:: RECORDS FOR THE TASK ::

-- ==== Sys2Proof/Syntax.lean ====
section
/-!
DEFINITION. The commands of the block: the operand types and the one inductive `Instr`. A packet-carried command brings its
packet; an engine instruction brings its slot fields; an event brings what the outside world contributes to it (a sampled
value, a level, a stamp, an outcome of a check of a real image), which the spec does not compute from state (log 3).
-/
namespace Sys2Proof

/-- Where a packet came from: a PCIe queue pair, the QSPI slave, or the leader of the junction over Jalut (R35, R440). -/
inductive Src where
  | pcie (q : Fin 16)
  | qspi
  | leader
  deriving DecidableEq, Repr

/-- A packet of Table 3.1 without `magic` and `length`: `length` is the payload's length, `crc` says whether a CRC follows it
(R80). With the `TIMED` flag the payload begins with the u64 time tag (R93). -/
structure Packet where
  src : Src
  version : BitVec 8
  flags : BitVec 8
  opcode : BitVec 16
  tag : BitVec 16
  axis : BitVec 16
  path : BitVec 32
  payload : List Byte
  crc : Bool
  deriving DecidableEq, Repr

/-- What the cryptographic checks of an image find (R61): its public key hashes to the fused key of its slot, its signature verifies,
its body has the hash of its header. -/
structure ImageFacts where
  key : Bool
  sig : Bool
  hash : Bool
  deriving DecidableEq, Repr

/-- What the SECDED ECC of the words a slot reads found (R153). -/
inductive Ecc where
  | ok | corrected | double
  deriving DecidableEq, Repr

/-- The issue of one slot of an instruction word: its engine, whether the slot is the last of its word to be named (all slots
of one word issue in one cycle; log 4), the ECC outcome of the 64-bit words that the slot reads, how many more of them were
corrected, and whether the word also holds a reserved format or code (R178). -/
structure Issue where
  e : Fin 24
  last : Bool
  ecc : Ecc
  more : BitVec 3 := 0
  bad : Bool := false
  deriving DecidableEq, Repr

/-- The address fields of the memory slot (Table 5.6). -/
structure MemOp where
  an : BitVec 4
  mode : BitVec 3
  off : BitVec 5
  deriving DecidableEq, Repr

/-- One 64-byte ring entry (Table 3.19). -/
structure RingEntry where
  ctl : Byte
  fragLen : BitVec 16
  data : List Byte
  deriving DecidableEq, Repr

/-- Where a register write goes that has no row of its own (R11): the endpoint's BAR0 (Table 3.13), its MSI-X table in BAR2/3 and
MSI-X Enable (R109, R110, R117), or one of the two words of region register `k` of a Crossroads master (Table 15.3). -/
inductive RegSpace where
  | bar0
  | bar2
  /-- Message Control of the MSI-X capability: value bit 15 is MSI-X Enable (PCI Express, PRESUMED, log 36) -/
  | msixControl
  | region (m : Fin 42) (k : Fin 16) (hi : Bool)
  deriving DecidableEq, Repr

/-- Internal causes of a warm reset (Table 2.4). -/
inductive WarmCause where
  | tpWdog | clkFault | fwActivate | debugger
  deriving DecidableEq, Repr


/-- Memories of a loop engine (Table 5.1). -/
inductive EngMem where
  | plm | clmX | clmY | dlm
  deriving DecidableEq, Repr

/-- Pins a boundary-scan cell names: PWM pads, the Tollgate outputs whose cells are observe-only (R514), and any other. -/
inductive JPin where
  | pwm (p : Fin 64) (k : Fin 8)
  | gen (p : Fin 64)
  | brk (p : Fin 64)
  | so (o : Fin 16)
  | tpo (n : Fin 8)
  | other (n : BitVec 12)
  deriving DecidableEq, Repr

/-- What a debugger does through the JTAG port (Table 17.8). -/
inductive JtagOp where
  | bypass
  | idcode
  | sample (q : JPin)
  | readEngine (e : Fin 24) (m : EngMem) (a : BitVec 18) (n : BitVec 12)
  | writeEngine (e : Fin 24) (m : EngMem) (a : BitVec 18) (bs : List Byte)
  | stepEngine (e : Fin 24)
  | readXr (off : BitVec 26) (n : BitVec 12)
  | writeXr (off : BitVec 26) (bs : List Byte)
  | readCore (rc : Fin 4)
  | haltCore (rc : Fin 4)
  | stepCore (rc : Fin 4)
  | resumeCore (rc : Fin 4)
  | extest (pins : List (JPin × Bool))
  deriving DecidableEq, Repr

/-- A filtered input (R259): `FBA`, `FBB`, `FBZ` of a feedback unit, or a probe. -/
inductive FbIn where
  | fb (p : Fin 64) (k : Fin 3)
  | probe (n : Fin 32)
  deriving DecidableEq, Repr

:: WORK TO COMPLETE ::
All lines above from the line with "corrected | double" through the line with "bad : Bool := false", both included, are to be set down exactly, with nothing else.

:: OUTPUT ::
  | ok | corrected | double
  deriving DecidableEq, Repr

/-- The issue of one slot of an instruction word: its engine, whether the slot is the last of its word to be named (all slots
of one word issue in one cycle; log 4), the ECC outcome of the 64-bit words that the slot reads, how many more of them were
corrected, and whether the word also holds a reserved format or code (R178). -/
structure Issue where
  e : Fin 24
  last : Bool
  ecc : Ecc
  more : BitVec 3 := 0
  bad : Bool := false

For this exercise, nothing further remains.